**Exercise instructions**:
Begin at the line containing "def execXori (rd" and reproduce every line through the end of the entries below. Nothing else should appear.

Top of Excerpted records

-- ==== Sys2Proof/Tests/Slice0.lean ====
section
/-! SUPPORT. Tests: the checks of WellFormed, words of the spec decoded, single steps with the results of
spec/95_test_vectors.md, and for every statement with hypotheses concrete values that meet them all. -/

open Sys2Proof Sys2Proof.Machine

namespace Sys2Proof.Tests

/-! ### States -/

/-- Three different codes, SLOT_SPIN 1 and RESET_SPIN 2 (vector TX-1). -/
def cfg : Config := ⟨0x10, 0x20, 0x30, 1, 2, by decide⟩

/-- A block right after reset. -/
def fresh : State := { State.reset with cfg := cfg }

/-- Pixel 5 painted as in vector ENC-9. -/
def painted : State := { fresh with pix := [(15, 0xF0), (16, 0x0F), (17, 0x3C)] }

/-- The same, after an ENCODE. -/
def encoded : State := painted.encodeFrame.markSymValid

/-- In the reset hold, `spin` spins left. -/
def inReset (spin : Nat) : State :=
  { encoded with
    tx := ⟨.reset, 0, spin⟩, line := .driven 0x10, trace := [.write 0x10] }

/-- In the bit stream, `spin` spins left, before symbol byte `idx`. -/
def inStream (idx : Fin 577) (spin : Nat) : State :=
  { encoded with
    tx := ⟨.stream, idx, spin⟩, line := .driven 0x10, trace := [.write 0x10] }

/-- A block that a fault has stopped. -/
def stuck : State := { encoded with fault := ⟨.illegalCommand, 0x0400000000000000⟩ }

/-- A block that a BUSY fault has stopped in the middle of a TRANSMIT. -/
def stuckBusy : State := { inStream 3 1 with fault := ⟨.busy, encode .encode⟩ }

/-- The state a step answers, if it is a next state. -/
def nextOf : Outcome → Option State
  | .next t => some t
  | .fault _ => none
  | .refused _ => none

/-! ### WellFormed -/

theorem test_wf_index_above_refused : (Instr.setpixel 2147483648 0 0 0).wellFormed = false := by decide
theorem test_wf_index_below_refused : (Instr.setpixel (-2147483649) 0 0 0).wellFormed = false := by decide
theorem test_wf_index_bounds :
    (Instr.setpixel 2147483647 1 2 3).wellFormed = true ∧
    (Instr.setpixel (-2147483648) 1 2 3).wellFormed = true ∧
    Instr.encode.wellFormed = true ∧ Instr.transmit.wellFormed = true := by decide
theorem test_wf_check_is_wf (i : Instr) : i.wellFormed = true ↔ i.wf := by
  cases i <;> simp [Instr.wellFormed, Instr.wf]

/-- R31: an ill-formed configuration is refused, equal codes too. -/
theorem test_cfg_refused : Config.make? 0x00 0x20 0x20 1 2 = none := by decide

/-! ### Decoding, words written out from the spec (95, section 2.1) -/

theorem test_dec_1 : decode 0x0100000000000000 = .ok (.setpixel 0 0 0 0) := by decide
theorem test_dec_2 : decode 0x01000000FFFFFFFF = .ok (.setpixel (-1) 0 0 0) := by decide
theorem test_dec_3 : decode 0x0100000080000000 = .ok (.setpixel (-2147483648) 0 0 0) := by decide
theorem test_dec_4 : decode 0x010000007FFFFFFF = .ok (.setpixel 2147483647 0 0 0) := by decide
theorem test_dec_5 : decode 0x01FFFFFFFFFFFFFF = .ok (.setpixel (-1) 0xFF 0xFF 0xFF) := by decide
theorem test_dec_6 : decode 0x0112345600000003 = .ok (.setpixel 3 0x12 0x34 0x56) := by decide
theorem test_dec_7 : decode 0x0200000000000000 = .ok .encode := by decide
theorem test_dec_8 : decode 0x0300000000000000 = .ok .transmit := by decide
theorem test_dec_9 : decode 0x0200000000000001 = .error (.reservedBits 0x02) := by decide
theorem test_dec_10 : decode 0x0380000000000000 = .error (.reservedBits 0x03) := by decide
theorem test_dec_11 : decode 0x0000000000000000 = .error (.unassignedOp 0x00) := by decide
theorem test_dec_12 : decode 0x0400000000000000 = .error (.unassignedOp 0x04) := by decide
theorem test_dec_13 : decode 0xFF00000000000000 = .error (.unassignedOp 0xFF) := by decide
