-- ==== Sys2Proof/Machine/AluImm.lean ====
section
/-! DEFINITION. The nine register-immediate instructions (R110 to R119). -/

namespace Sys2Proof.Machine

/-- ADDI (R110, R111): addition modulo 2^32. -/
def execAddi (rd rs1 : RegIdx) (imm : BitVec 12) (s : State) : Result := writeBack rd (s.reg rs1 + imm12 imm) s

/-- SLTI (R110, R112): 1 when less, signed. -/
def execSlti (rd rs1 : RegIdx) (imm : BitVec 12) (s : State) : Result := writeBack rd (flagWord (ltS (s.reg rs1) (imm12 imm))) s

/-- SLTIU (R110, R113): 1 when less, unsigned; the immediate is sign-extended first. -/
def execSltiu (rd rs1 : RegIdx) (imm : BitVec 12) (s : State) : Result := writeBack rd (flagWord (ltU (s.reg rs1) (imm12 imm))) s

/-- XORI (R110, R114): bitwise exclusive or. -/
def execXori (rd rs1 : RegIdx) (imm : BitVec 12) (s : State) : Result := writeBack rd (s.reg rs1 ^^^ imm12 imm) s

/-- ORI (R110, R115): bitwise or. -/
def execOri (rd rs1 : RegIdx) (imm : BitVec 12) (s : State) : Result := writeBack rd (s.reg rs1 ||| imm12 imm) s

/-- ANDI (R110, R116): bitwise and. -/
def execAndi (rd rs1 : RegIdx) (imm : BitVec 12) (s : State) : Result := writeBack rd (s.reg rs1 &&& imm12 imm) s

/-- SLLI (R110, R117): shift left by `shamt`. -/
def execSlli (rd rs1 : RegIdx) (shamt : BitVec 5) (s : State) : Result := writeBack rd (shiftLeft (s.reg rs1) shamt.toNat) s

/-- SRLI (R110, R118): shift right by `shamt`, zeros in. -/
def execSrli (rd rs1 : RegIdx) (shamt : BitVec 5) (s : State) : Result := writeBack rd (shiftRightU (s.reg rs1) shamt.toNat) s

/-- SRAI (R110, R119): shift right by `shamt`, sign bits in. -/
def execSrai (rd rs1 : RegIdx) (shamt : BitVec 5) (s : State) : Result := writeBack rd (shiftRightS (s.reg rs1) shamt.toNat) s


end Sys2Proof.Machine
end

Bottom of Excerpted records

**Finished task**:
def execXori (rd rs1 : RegIdx) (imm : BitVec 12) (s : State) : Result := writeBack rd (s.reg rs1 ^^^ imm12 imm) s

/-- ORI (R110, R115): bitwise or. -/
def execOri (rd rs1 : RegIdx) (imm : BitVec 12) (s : State) : Result := writeBack rd (s.reg rs1 ||| imm12 imm) s

/-- ANDI (R110, R116): bitwise and. -/
def execAndi (rd rs1 : RegIdx) (imm : BitVec 12) (s : State) : Result := writeBack rd (s.reg rs1 &&& imm12 imm) s

/-- SLLI (R110, R117): shift left by `shamt`. -/
def execSlli (rd rs1 : RegIdx) (shamt : BitVec 5) (s : State) : Result := writeBack rd (shiftLeft (s.reg rs1) shamt.toNat) s

/-- SRLI (R110, R118): shift right by `shamt`, zeros in. -/
def execSrli (rd rs1 : RegIdx) (shamt : BitVec 5) (s : State) : Result := writeBack rd (shiftRightU (s.reg rs1) shamt.toNat) s

/-- SRAI (R110, R119): shift right by `shamt`, sign bits in. -/
def execSrai (rd rs1 : RegIdx) (shamt : BitVec 5) (s : State) : Result := writeBack rd (shiftRightS (s.reg rs1) shamt.toNat) s


end Sys2Proof.Machine
end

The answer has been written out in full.